6 comments, sorted by Click to highlight new comments since: Today at 7:18 AM

I find myself surprised/confused at his apparent surprise/confusion.

Jan doesn't indicate that he's extremely surprised or confused? He just said he doesn't know why this happens. There's a difference between being unsurprised by something (e.g. by observing something similar before) and actually knowing why it happens.To give a trivial example, hunter gatherers from 10,000 BC would not have been surprised if a lightning strike caused fire, but would be quite clueless (or incorrect) as to why or how this happens.

I think Quintin's answer is a good possible hypothesis (though of course it leads to the further question of how LLMs learn language-neutral circuitry).

I do think that we don't really understand anything in a language model at this level of detail. Like, how does a language model count? How does a language model think about the weather? How does a language model do ROT13 encoding? How does a language model answer physics questions? We don't have an answer to any of these at any acceptable level of detail, so why would we circle out our confusion about the language agnosticity, if indeed we predicted it, we just don't really understand the details the same way we don' really understand the details of anything going on in a large language model.

Later in the thread Jan asks, "is this interpretability complete?" which I think implies that his intuition is that this should be easier to figure out than other questions (perhaps because it seems so simple). But yeah, it's kind of unclear why he is calling out this in particular.

I agree we don't really understand anything in LLMs at this level of detail, but I liked Jan highlighting this confusion anyway, since I think it's useful to promote particular weird behaviors to attention. I would be quite thrilled if more people got nerd sniped on trying to explain such things!

I endorse Habryaka's response.

Like if you take it as a given that InstructGPT competently responds in other languages when the prompts warrants it, then I just don't think there's anything special about following instructions in other languages that merits special explanation?

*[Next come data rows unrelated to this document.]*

-- ==== Sys2Proof/Tests/Slice0.lean ====
section
/-! SUPPORT. Tests on single steps. Their expected values come from spec/: a vector of
95_test_vectors.md, an example of a rule, or a table of 10_state.md and 30_encoding.md; each says which.
The theorems named `witness_…` show a state and operands that meet the hypotheses of a statement of
Certificates/Slice0/Obligations.lean, one for each of its clauses. -/

set_option Elab.async false

namespace Sys2Proof.Tests

open Sys2Proof.Machine

/-! ### Well-formedness: each check refuses an ill-formed code -/

theorem test_reserved_bits_are_ill_formed : (Code.hb16 0x1004#16 0#32).wellFormed = false := by decide

theorem test_misaligned_is_ill_formed : (Code.hb16 0x0005#16 0#32).wellFormed = false := by decide

theorem test_unmapped_is_ill_formed : (Code.hb16 0x005C#16 0#32).wellFormed = false := by decide

theorem test_last_offset_is_well_formed : (Code.hb16 0x0058#16 0#32).wellFormed = true := by decide

theorem test_uop_zero_is_ill_formed : (Code.uop 0x00#8).wellFormed = false := by decide

theorem test_uop_odd_is_ill_formed : (Code.uop 0x03#8).wellFormed = false := by decide

theorem test_uop_above_the_table_is_ill_formed : (Code.uop 0x30#8).wellFormed = false := by decide

/-! ### Decoding: every row's word, written out from R24, R83 and R87 -/

/-- Read commands: 0x0000 to 0x0058 in steps of 4 (R24, R97). -/
theorem test_decode_reads :
    ([(0x0000, .rdCtrl), (0x0004, .rdTempo), (0x0008, .rdRoot), (0x000C, .rdScale), (0x0010, .rdDensity),
    (0x0014, .rdBrightness), (0x0018, .rdMotion), (0x001C, .rdSeed), (0x0020, .rdEnable),
    (0x0024, .rdCfgRate), (0x0028, .rdCfgChan), (0x002C, .rdRate), (0x0030, .rdChan),
    (0x0034, .rdBufBase), (0x0038, .rdRender), (0x003C, .rdReset), (0x0040, .rdMeter0),
    (0x0044, .rdMeter1), (0x0048, .rdMeter2), (0x004C, .rdMeter3), (0x0050, .rdMeter4),
    (0x0054, .rdMeter5), (0x0058, .rdMeter6)] :
      List (Nat × Instr)).all (fun e => decodeTableWord 16 e.1 == some e.2) = true := by decide

/-- Write commands: 0x8000 to 0x8058, the data word 0x12345678 in bits 47..16 (R24, R81, R97). -/
theorem test_decode_writes :
    ([(0x123456788000, .wrCtrl 0x12345678#32), (0x123456788004, .wrTempo 0x12345678#32),
    (0x123456788008, .wrRoot 0x12345678#32), (0x12345678800C, .wrScale 0x12345678#32),
    (0x123456788010, .wrDensity 0x12345678#32), (0x123456788014, .wrBrightness 0x12345678#32),
    (0x123456788018, .wrMotion 0x12345678#32), (0x12345678801C, .wrSeed 0x12345678#32),
    (0x123456788020, .wrEnable 0x12345678#32), (0x123456788024, .wrCfgRate 0x12345678#32),
    (0x123456788028, .wrCfgChan 0x12345678#32), (0x12345678802C, .wrRate 0x12345678#32),
    (0x123456788030, .wrChan 0x12345678#32), (0x123456788034, .wrBufBase 0x12345678#32),
    (0x123456788038, .wrRender 0x12345678#32), (0x12345678803C, .wrReset 0x12345678#32),
    (0x123456788040, .wrMeter0 0x12345678#32), (0x123456788044, .wrMeter1 0x12345678#32),
    (0x123456788048, .wrMeter2 0x12345678#32), (0x12345678804C, .wrMeter3 0x12345678#32),
    (0x123456788050, .wrMeter4 0x12345678#32), (0x123456788054, .wrMeter5 0x12345678#32),
    (0x123456788058, .wrMeter6 0x12345678#32)] :
      List (Nat × Instr)).all (fun e => decodeTableWord 48 e.1 == some e.2) = true := by
  decide +kernel

/-- Micro-operations: the table of R87. -/
theorem test_decode_uops :
    ([(0x02, .paramRefresh), (0x04, .reconcile), (0x06, .timingRecompute), (0x08, .scaleRebuild),
    (0x0A, .walkerAdvance), (0x0C, .clockTick), (0x0E, .arpTrigger), (0x10, .percGate),
    (0x12, .percTrigger), (0x14, .padTrigger), (0x16, .voiceStepArp), (0x17, .voiceStepPad),
    (0x18, .voiceTriggerArp), (0x19, .voiceTriggerPad), (0x1A, .percStep), (0x1C, .mixDelay),
    (0x1E, .bandFollow), (0x20, .frameWrite), (0x22, .meterPublish), (0x24, .rngInit),
    (0x26, .rngFraction), (0x28, .rngIntRange), (0x2A, .noteFreqArp), (0x2B, .noteFreqPad),
    (0x2C, .loudnessAccum), (0x2E, .construct)] :
      List (Nat × Instr)).all (fun e => decodeTableWord 8 e.1 == some e.2) = true := by decide

/-- A row's 16 bits alone leave the data word at 0. -/
theorem test_decode_write_without_data :
    decodeTableWord 16 0x8008 = some (.wrRoot 0#32) := by decide

/-- R94's example: `WR TEMPO, 120.0` is command 0x8004 with data 0x42F00000. -/
theorem test_encode_wr_tempo : encode (.wrTempo 0x42F00000#32) = .hb16 0x8004#16 0x42F00000#32 := by
  decide

/-- R234's example: RSV and misaligned gives cause 3, not 2. -/
theorem test_decode_priority :
    decode (.hb16 0x1005#16 0#32) = .error (.bus .reservedBits) := by decide

/-- R89. -/
theorem test_decode_reserved_uop : decode (.uop 0x2F#8) = .error (.reservedUop 0x2F#8) := by decide

/-- R96: CONSTRUCT fs, ch expands to three commands. -/
theorem test_construct_expands :
    constructWith 44100#32 1#32 =
      [raw 0x8024#16 44100#32, raw 0x8028#16 1#32, raw 0x803C#16 0#32] := by decide

/-! ### Binary32 -/

/-- R24, R29 and R172: decimal literals as patterns. -/
theorem test_literals :
    fofRatio 35 100 = 0x3EB33333#32 ∧ fofRatio 12 100 = 0x3DF5C28F#32 ∧ fofInt 120 = 0x42F00000#32 ∧
      fofRatio 37 100 = 0x3EBD70A4#32 := by decide +kernel

/-- V-CLK-1: 48000 · 60 / 130 = 22153.846, rounded. -/
theorem test_fdiv_rounds :
    fdiv (fmul (fofInt 48000) (fofInt 60)) (fofInt 130) = 0x46AD13B1#32 := by decide +kernel

/-- R255 corner case (b): 16777217 rounds to 16777216.0. -/
theorem test_int_rounds_to_even : fofInt 16777217 = fofInt 16777216 := by decide +kernel

/-- D40: round half away from zero. -/
theorem test_round_half_away :
    fround 0x3F000000#32 = 0x3F800000#32 ∧ fround 0xBF000000#32 = 0xBF800000#32 := by decide +kernel

/-- D2: subnormals are kept: half of the least normal value. -/
theorem test_subnormal_kept : fmul 0x00800000#32 0x3F000000#32 = 0x00400000#32 := by decide +kernel

/-- IEEE 754 (D3): the root of 2 is 0x3FB504F3. -/
theorem test_sqrt : fsqrt (fofInt 2) = 0x3FB504F3#32 := by decide +kernel

/-- IEEE 754: ∞ − ∞ is a NaN, and compares false with everything (R168 corner case (c)). -/
theorem test_inf_minus_inf :
    isNaN (fsub 0x7F800000#32 0x7F800000#32) = true ∧ flt 0x7FC00000#32 0x7FC00000#32 = false ∧
      fle 0x7FC00000#32 0x7FC00000#32 = false :=
  ⟨by unfold fsub; exact isNaN_nanOf _ _ _, by decide +kernel, by decide +kernel⟩

/-! ### A concrete state: the machine after reset with the REF presets (D65), all units disabled -/

/-- The REF arpeggio preset at 48000 Hz (R252). -/
def refArp : VoiceCfg :=
  ⟨0x43700000#32, 0x45700000#32, 0x3F000000#32, 0x463B8000#32, 0xBE99999A#32, 0#32⟩

/-- The REF pad preset at 48000 Hz (R252). -/
def refPad : VoiceCfg :=
  ⟨0x46960000#32, 0x46E10001#32, 0x3F333333#32, 0x478CA000#32, 0x3E99999A#32, -12#32⟩

/-- An idle machine with every field concrete. -/
def base : State where
  reg := { Regs.por with enable := 0#3 }
  cfg :=
    { rate := 48000#32, C := 2#32, fs := 0x473B8000#32, percDecay := 0x3F7F14A4#32
      arp := refArp, pad := refPad }
  ev := ⟨false, false, false, false⟩
  sh :=
    { bpm := 0x42F00000#32, root := 60#32, scale := 0#2, density := 0x3EB33333#32
      brightness := 0x3F000000#32, motion := 0#32, seed := 1#32
      arpEn := false, percEn := false, padEn := false }
  recon := ⟨0x42F00000#32, 0#2⟩
  rng := ⟨1, 0#32, 6#32, 0#32, 0#32⟩
  tim := ⟨0x46BB8000#32, 0x45BB8000#32, 0x463B8000#32, 0x473B8000#32⟩
  clk := ⟨0#32, 0#32, 0#32⟩
  walk := ⟨[0, 2, 4, 5, 7, 9, 11], 7, 1⟩
  arp := Voice.zero
  pad := Voice.zero
  perc := ⟨0#32, 0#32, 0#32⟩
  mix := ⟨0#32, 0#32, 0#32, 0#32⟩
  dly := ⟨0#32, 0#32⟩
  band := ⟨0#32, 0#32⟩
  acc := ⟨0#32, 0#32, 0#32, 0#32⟩
  meter := ⟨0#32, 0#32, 0#32, 0#32, 0#32, 0#32, 0#32⟩
  seq := ⟨.idle, 0, 0, 0⟩
  blk := ⟨0#32, 0#32⟩
  refr := ⟨false, 0#32, 0#32, 0#2, 0#32, 0#32, 0#32, 0#32, 0#3⟩
  mem := []
  rdata := 0#32
  sched := []

/-- The machine in a block of one frame at base 0x1000, at sequencer position q. -/
def busyAt (q : Seq) : State :=
  { base with
    reg := { base.reg with ctrl := ⟨true, true, false, 0#3⟩ }
    seq := q
    blk := ⟨1#32, 0x1000#32⟩ }

/-- A bus command that comes next. -/
def code (cmd : BitVec 16) (d : Word) : Event := .code (.hb16 cmd d)

/-- A field of a next state. -/
def field {α : Type} (f : State → α) (r : Result) : Option α :=
  match r with
  | .next t => some (f t)
  | .fault _ => none
  | .refused _ => none

/-- CTRL as RD CTRL reads it. -/
def ctrlOf (s : State) : Word := ctrlWord s.reg.ctrl

theorem inv_base : Inv base where
  memory := by decide
  causeClear := fun _ => rfl
  causeLegal := by decide
  motion := by decide +kernel
  rate := by decide
  chan := by decide
  fs := by decide +kernel
  shDensity := by decide +kernel
  shBrightness := by decide +kernel
  shMotion := by decide +kernel
  shBpm := by decide +kernel
  table := by decide
  length := by decide
  index := by decide
  busy := by decide
  base := by decide
  position := ⟨rfl, rfl, rfl⟩
  port := fun op h => by cases h

theorem inv_busyAt (q : Seq) (hp : q.phase ≠ .idle) (h : positionLegal 1 q) : Inv (busyAt q) where
  memory := inv_base.memory
  causeClear := fun _ => rfl
  causeLegal := Nat.zero_le 5
  motion := inv_base.motion
  rate := inv_base.rate
  chan := inv_base.chan
  fs := inv_base.fs
  shDensity := inv_base.shDensity
  shBrightness := inv_base.shBrightness
  shMotion := inv_base.shMotion
  shBpm := inv_base.shBpm
  table := inv_base.table
  length := inv_base.length
  index := inv_base.index
  busy := ⟨fun _ => hp, fun _ => rfl⟩
  base := (by decide : (0x1000#32 : Word).toNat % 4 = 0)
  position := h
  port := fun op h => by cases h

And following instructions in other languages was singled out as a task that merited special explanation.

There are two issues. One is capability. Why do GPTs have the ability to use other languages? The other is why does the RLFH cause InstructGPT to follow instructions in other languages? The tweet is explicitly about the the second and your question seems to be about the second. But the follow-up tweets suggest that Leike is asking about the first (also?). I think the second is not surprising at all, conditional on the first. But the first is quite mysterious.